[Paper Notes] TAO: Facebook’s Distributed Data Store for the Social Graph
A look-through cache that powers a social network.
- Aggregation and filtering for items from the social graph is performed each time the content is viewed (i.e. “pull” instead of “push”) due to fine-grained customization.
- Fundamental problems with the look-aside cache:
- A key-value cache is inefficient for operations on edge lists.
- Distributed control logic increases the number of failure modes and makes it difficult to avoid thundering herds.
- Maintaining read-after-write consistency is expensive since it doesn’t employ the data model of the social graph. - TAO is optimized heavily for reads, and explicitly favors efficiency and availability over consistency.
- Scale:
- Thousands of machines across multiple geographical locations.
- Billions of reads per second.
- Millions of writes per second. - TAO data model:
- Objects are typed and identified by a 64-bit integer that is unique across all objects regardless of type.
- Associations are identified by the (1) source object, (2) association type and (3) destination object.
- At most one association of a given type can exist between any two objects.
- Each association has a 32-bit time field, which is used in queries specifying time ranges.
- Actions that happen at most once or record state transitions are modeled by associations.
- Repeatable actions are better represented by objects.
- An association commonly has a tightly coupled inverse. - TAO APIs:
- CRUD on objects.
- Mutations on associations: creation, deletion, change on type.
- Queries on associations: search, count, pagination. - Storage layer:
- MySQL is adopted over more expressive non-SQL alternatives, taking account of data accesses that don’t use TAO APIs (e.g. bulk migrations).
- Data is sharded way more than the number of servers to balance load.
- The shard id of an object is embedded in its object id.
- An association is stored on the shard of its source object. - Cache layer:
- A cache tier is a set of cache servers collectively capable of serving any TAO request.
- The cache contains objects, (partial) association lists, and association counts.
- The cache is filled on demand and uses the LRU eviction policy.
- Updates on inverse edges are not atomic and may need repairs by asynchronous jobs. - Two-level caching:
- Large tiers are prone to hotspots and have a quadratic growth in all-to-all connections.
- Members of the leader tier read from and write to the storage layer.
- Members of the follower tier forward read misses and writes to a leader (in the local region).
- Clients talk to the closest follower tier and may fail over to another nearby follower tier.

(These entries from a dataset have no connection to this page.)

variable (hp : s.phase = .idle) (es : List HostEvent)
include hp

theorem step_wr_klo (v : Word) :
    step (s.setHost ((HostLine.wr .klo v).event :: es)) = .next ((s.setKlo v).setHost es) :=
  (step_transaction (i := .wr .klo v) rfl es).trans (whenIdle_of_idle hp _)

theorem step_wr_khi (v : Word) :
    step (s.setHost ((HostLine.wr .khi v).event :: es)) = .next ((s.setKhi v).setHost es) :=
  (step_transaction (i := .wr .khi v) rfl es).trans (whenIdle_of_idle hp _)

theorem step_wr_iv (v : Word) :
    step (s.setHost ((HostLine.wr .iv v).event :: es)) = .next ((s.setIv v).setHost es) :=
  (step_transaction (i := .wr .iv v) rfl es).trans (whenIdle_of_idle hp _)

theorem step_wr_len (v : Word) :
    step (s.setHost ((HostLine.wr .len v).event :: es)) = .next ((s.setLen v).setHost es) :=
  (step_transaction (i := .wr .len v) rfl es).trans (whenIdle_of_idle hp _)

theorem step_rd_iv : step (s.setHost ((HostLine.rd .iv).event :: es)) = .next ((s.answer (.word s.iv)).setHost es) :=
  (step_transaction (i := .rd .iv) rfl es).trans (whenIdle_of_idle hp _)

theorem step_wrb {n : Word} (hn : n.toNat < s.cfg.maxLen) (v : Word) :
    step (s.setHost ((HostLine.wrb n v).event :: es)) = .next ((s.setWord n.toNat v).setHost es) :=
  (step_transaction (i := .wrb n v) rfl es).trans (execWrb_of_lt (s := s.setHost es) hp hn v)

theorem step_rdb {n : Word} (hn : n.toNat < s.cfg.maxLen) :
    step (s.setHost ((HostLine.rdb n).event :: es)) = .next ((s.answer (.word (s.blk.read n.toNat))).setHost es) :=
  (step_transaction (i := .rdb n) rfl es).trans (execRdb_of_lt (s := s.setHost es) hp hn)

end

/-- An index below a length is the number of its word. -/
theorem toNat_ofNat_of_lt {n : Nat} {length : Word} (h : n < length.toNat) : (BitVec.ofNat 32 n).toNat = n :=
  (BitVec.toNat_ofNat n 32).trans (Nat.mod_eq_of_lt (h.trans length.isLt))

theorem runsLines_writeBlocks (hp : s.phase = .idle) {length : Word} (hl : length.toNat ≤ s.cfg.maxLen)
    {n : Nat} {bs : List Word} (hn : n + bs.length ≤ length.toNat) :
    RunsLines (writeBlocks n bs) s { s with blk := Memory.writeFrom n bs s.blk } := by
  induction bs generalizing n s with
  | nil => exact .nil s
  | cons v bs ih =>
    rw [List.length_cons] at hn
    have hindex := toNat_ofNat_of_lt (show n < length.toNat by omega)
    have hrest := ih (s := s.setWord (BitVec.ofNat 32 n).toNat v) hp hl (n := n + 1) (by omega)
    rw [State.setWord, hindex] at hrest
    refine .cons (fun es => ?_) hrest
    rw [step_wrb hp es (by omega), State.setWord, hindex]

theorem runsLines_readBlocks (hp : s.phase = .idle) {length : Word} (hl : length.toNat ≤ s.cfg.maxLen)
    {n k : Nat} (hn : n + k ≤ length.toNat) :
    RunsLines (readBlocks n k) s
      { s with replies := ((List.range' n k).map fun i => Reply.word (s.blk.read i)).reverse ++ s.replies } := by
  induction k generalizing n s with
  | zero => exact .nil s
  | succ k ih =>
    have hindex := toNat_ofNat_of_lt (show n < length.toNat by omega)
    have hrest := ih (s := s.answer (.word (s.blk.read (BitVec.ofNat 32 n).toNat))) hp hl (n := n + 1) (by omega)
    rw [hindex] at hrest
    simp only [List.range'_succ, List.map_cons, List.reverse_cons, List.append_assoc, List.singleton_append]
    refine .cons (fun es => ?_) hrest
    rw [step_rdb hp es (by omega), hindex]
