-- ==== Sys2Proof/Machine/Ops.lean ====
section
/-! DEFINITION. The named operations over registers, memory, stack, supplies and outputs. The block has no
trap mechanism (R346): an error is the outcome `fault` of a step that changes nothing (R342), so there is no
operation that takes an exception and none that returns from one. -/

namespace Sys2Proof.Machine

/-! ### Named updates: one home for each field -/

/-- `V[x]` (R11, R30). -/
def State.getV (s : State) (x : Reg) : Byte := s.v[x.val]

/-- `V[x] <- b` (R11, R32). -/
def State.setV (s : State) (x : Reg) (b : Byte) : State := { s with v := s.v.set x.val b }

/-- The whole register file. -/
def State.setRegs (s : State) (v : RegFile) : State := { s with v := v }

/-- `I <- w` (R11, R34). -/
def State.setI (s : State) (w : Word) : State := { s with i := w }

/-- `PC <- w` (R11, R35). -/
def State.setPc (s : State) (w : Word) : State := { s with pc := w }

def State.setStack (s : State) (l : List Word) : State := { s with stack := l }

/-- `DT <- b` (R39). -/
def State.setDT (s : State) (b : Byte) : State := { s with dt := b }

/-- `ST <- b` (R40). -/
def State.setST (s : State) (b : Byte) : State := { s with st := b }

def State.setDisplay (s : State) (d : Display) : State := { s with display := d }

def State.setMode (s : State) (m : Mode) : State := { s with mode := m }

def State.setLastKeys (s : State) (k : KeyMap) : State := { s with lastKeys := k }

def State.setMem (s : State) (m : List Host.Cell) : State := { s with mem := m }

def State.setKeys (s : State) (k : KeyMap) : State := { s with keys := k }

def State.setRng (s : State) (q : Supply) : State := { s with rng := q }

def State.setChoices (s : State) (q : Supply) : State := { s with choices := q }

def State.setCalls (s : State) (l : List HostCall) : State := { s with calls := l }

def State.setPlan (s : State) (p : CallPlan) : State := { s with plan := p }

/-- The block hands out `o` (R13, R363). -/
def State.emit (s : State) (o : Output) : State := { s with outputs := s.outputs ++ [o] }

/-! ### Memory -/

/-- The last address of memory (R45, R70). -/
def maxAddress : Nat := 4095

/-- What an unlisted address reads as, the reset contents: the font at 0 to 79, `resetMem` elsewhere, and 0
where `resetMem` lists nothing (R48, R391, R393; log 4). -/
def resetByte (c : Config) (a : Nat) : Byte :=
  if h : a < 80 then c.font[a] else (c.resetMem.lookup a).getD 0

/-- The byte at `a`: the listed one, else what an unlisted address reads as. -/
def Memory.read (base : Nat → Byte) (a : Nat) : List Host.Cell → Byte
  | [] => base a
  | (k, b) :: rest => if k = a then b else Memory.read base a rest

/-- The memory without any entry for `a`. -/
def Memory.erase (a : Nat) (m : List Host.Cell) : List Host.Cell := m.filter (fun c => c.1 != a)

/-- The memory with an entry for `a` put in its place by address. -/
def Memory.insert (a : Nat) (b : Byte) : List Host.Cell → List Host.Cell
  | [] => [(a, b)]
  | (k, c) :: rest => if a < k then (a, b) :: (k, c) :: rest else (k, c) :: Memory.insert a b rest

/-- The byte `b` stored at `a`, in canonical form: no entry where `a` unlisted already reads as `b`. -/
def Memory.write (base : Nat → Byte) (a : Nat) (b : Byte) (m : List Host.Cell) : List Host.Cell :=
  if b = base a then Memory.erase a m else Memory.insert a b (Memory.erase a m)

/-- The bytes stored at `a`, `a + 1`, …, in that order. -/
def Memory.writeBytes (base : Nat → Byte) (a : Nat) : List Byte → List Host.Cell → List Host.Cell
  | [], m => m
  | b :: bs, m => Memory.writeBytes base (a + 1) bs (Memory.write base a b m)

/-- The canonical form: addresses strictly rising and inside memory, no entry that an unlisted address would
read as. -/
abbrev Memory.wf (base : Nat → Byte) (m : List Host.Cell) : Prop :=
  m.Pairwise (fun c d => c.1 < d.1) ∧ ∀ c ∈ m, c.1 ≤ maxAddress ∧ c.2 ≠ base c.1

/-- `MemRead(a, 1)`, its range check apart (R12). -/
def State.readByte (s : State) (a : Nat) : Byte := Memory.read (resetByte s.cfg) a s.mem

/-- The `n` bytes from `a`, their range check apart. -/
def State.readBytes (s : State) (a n : Nat) : List Byte := (List.range n).map (fun k => s.readByte (a + k))

/-- `MemWrite` of the bytes at `a`, `a + 1`, …, their range check apart (R12). -/
def State.writeBytes (s : State) (a : Nat) (bs : List Byte) : State :=
  s.setMem (Memory.writeBytes (resetByte s.cfg) a bs s.mem)

/-- The range check of an access to the `n` bytes from `a`: the lowest address of them above 4095, none if
there is none (R72, R76, R344). Addresses are exact naturals and never wrap. -/
def badAddress (a n : Nat) : Option Nat :=
  if n = 0 ∨ a + n ≤ maxAddress + 1 then none else some (max a (maxAddress + 1))

/-! ### Call stack -/

/-- The stack's capacity (R36). -/
def stackCapacity : Nat := 16

/-- `push(a)`: none where the stack is full (R37). -/
def State.push (s : State) (a : Word) : Option State :=
  if s.stack.length < stackCapacity then some (s.setStack (s.stack ++ [a])) else none

/-- `pop()`: the most recently pushed entry, none where the stack is empty (R38). -/
def State.pop (s : State) : Option (Word × State) :=
  match s.stack.getLast? with
  | some a => some (a, s.setStack s.stack.dropLast)
  | none => none

/-! ### Control -/

/-- Past the next instruction: `PC <- (PC + 2) mod 65536` (R16, R170). -/
def State.skipWord (s : State) : State := s.setPc (s.pc + 2)

/-- A skip taken on a condition (R170). -/
def State.skipIf (s : State) (c : Bool) : State := if c then s.skipWord else s

/-! ### Free inputs -/

/-- The next byte of a supply: the queued one, else the free value of its number. -/
def Supply.next (free : Nat → Byte) (q : Supply) : Byte := q.queue.headD (free q.taken)

/-- The supply with its next byte taken. -/
def Supply.advance (q : Supply) : Supply := ⟨q.queue.tail, q.taken + 1⟩

/-- The byte that `draw rng()` takes next (R13, R366). -/
def State.randomByte (s : State) : Byte := s.rng.next Config.freeRandomByte

/-- The state after `draw rng()`. -/
def State.drawRandom (s : State) : State := s.setRng s.rng.advance

/-- The next free boolean input, in bit 0 (log 20). -/
def State.choiceByte (s : State) : Byte := s.choices.next Config.freeChoice

/-- The state after a free boolean input is taken. -/
def State.takeChoice (s : State) : State := s.setChoices s.choices.advance

/-! ### Outputs -/

/-- The sound-active output (R362). -/
def State.soundActive (s : State) : Bool := s.st != 0

end Sys2Proof.Machine
end

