-- ==== Sys2Proof/Machine/IndexMemory.lean ====
section
/-! DEFINITION. 43_index_memory.md: the instructions that write I or move bytes between registers and memory.
Every address is checked before any access (R250). -/

namespace Sys2Proof.Machine

/-- LD I,nnn (R251). -/
def execLdI (nnn : Addr12) (s : State) : Result := .next (s.setI (zextAddr nnn))

/-- ADD I,Vx, modulo 65536, no flag, no range check (R252). -/
def execAddI (x : Reg) (s : State) : Result := .next (s.setI (s.i + zextByte (s.getV x)))

/-- LD F,Vx: a direct computation on the whole byte, no memory read (R253). -/
def execLdF (x : Reg) (s : State) : Result := .next (s.setI (BitVec.ofNat 16 ((s.getV x).toNat * 5)))

/-- LD B,Vx: I is not modified (R254). -/
def execLdB (x : Reg) (s : State) : Result :=
  match badAddress s.base 3 with
  | some a => .fault (.addressOutOfRange a)
  | none => .next (s.writeBytes s.base (bcdDigits (s.getV x)))

/-- The registers V0 to Vx, in order. -/
def State.regsUpTo (s : State) (x : Reg) : List Byte := s.v.toList.take (x.val + 1)

/-- The register file with the bytes put into V0, V1, … from register `k` on. -/
def loadInto (v : RegFile) (k : Nat) : List Byte → RegFile
  | [] => v
  | b :: bs => loadInto (v.setIfInBounds k b) (k + 1) bs

/-- LD [I],Vx: I moves past the bytes stored (R255). -/
def execStoreRegs (x : Reg) (s : State) : Result :=
  match badAddress s.base (x.val + 1) with
  | some a => .fault (.addressOutOfRange a)
  | none =>
    .next ((s.writeBytes s.base (s.regsUpTo x)).setI (BitVec.ofNat 16 (s.base + x.val + 1)))

/-- LD Vx,[I]: I moves past the bytes loaded (R256). -/
def execLoadRegs (x : Reg) (s : State) : Result :=
  match badAddress s.base (x.val + 1) with
  | some a => .fault (.addressOutOfRange a)
  | none =>
    .next ((s.setRegs (loadInto s.v 0 (s.readBytes s.base (x.val + 1)))).setI
      (BitVec.ofNat 16 (s.base + x.val + 1)))

end Sys2Proof.Machine
end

- The follower that issued the write is updated synchronously on reply from the leader, while other followers are updated on receiving asynchronous messages (invalidation or refill) from the leader.
- The single leader serializes concurrent writes and protects the database from thundering herds.
- Multi-region configuration:
- Network round trip times become the bottleneck when geographical locations expand.
- Read misses by followers are 25 times as frequent as writes.
- Writes are forwarded by the local leader to the leader in the master region.
- Read misses are serviced locally so that read latency is independent of inter-region latency.
- Shards in theory are independent in master region control, but locating all master databases in a single region is preferred when considering writes on inverse associations.
- TAO and memcache uses the same pipeline for synchronizing delivery of invalidations and refills with the database replication stream.
- The local leader that forwards a write may update its value before the replication stream arrives. - Under normal operations, TAO provides eventual consistency across all tiers and read-after-write consistency within a single tier.
- Stronger consistency can be provided for reads marked as critical (e.g. authentication) by proxying them to the master region.
- TAO avoids head-of-line blocking on multiplexed connections by using a protocol with out-of-order responses.
- RAM is partitioned into arenas to isolate types of different behaviors.
- An object is serialized into a single MySQL table column.
- How to alleviate hotspots in cache sharding?
- Shard cloning: loads for a shard is balanced across multiple followers in a tier.
- The client caches the data and version if the access rate exceeds a threshold.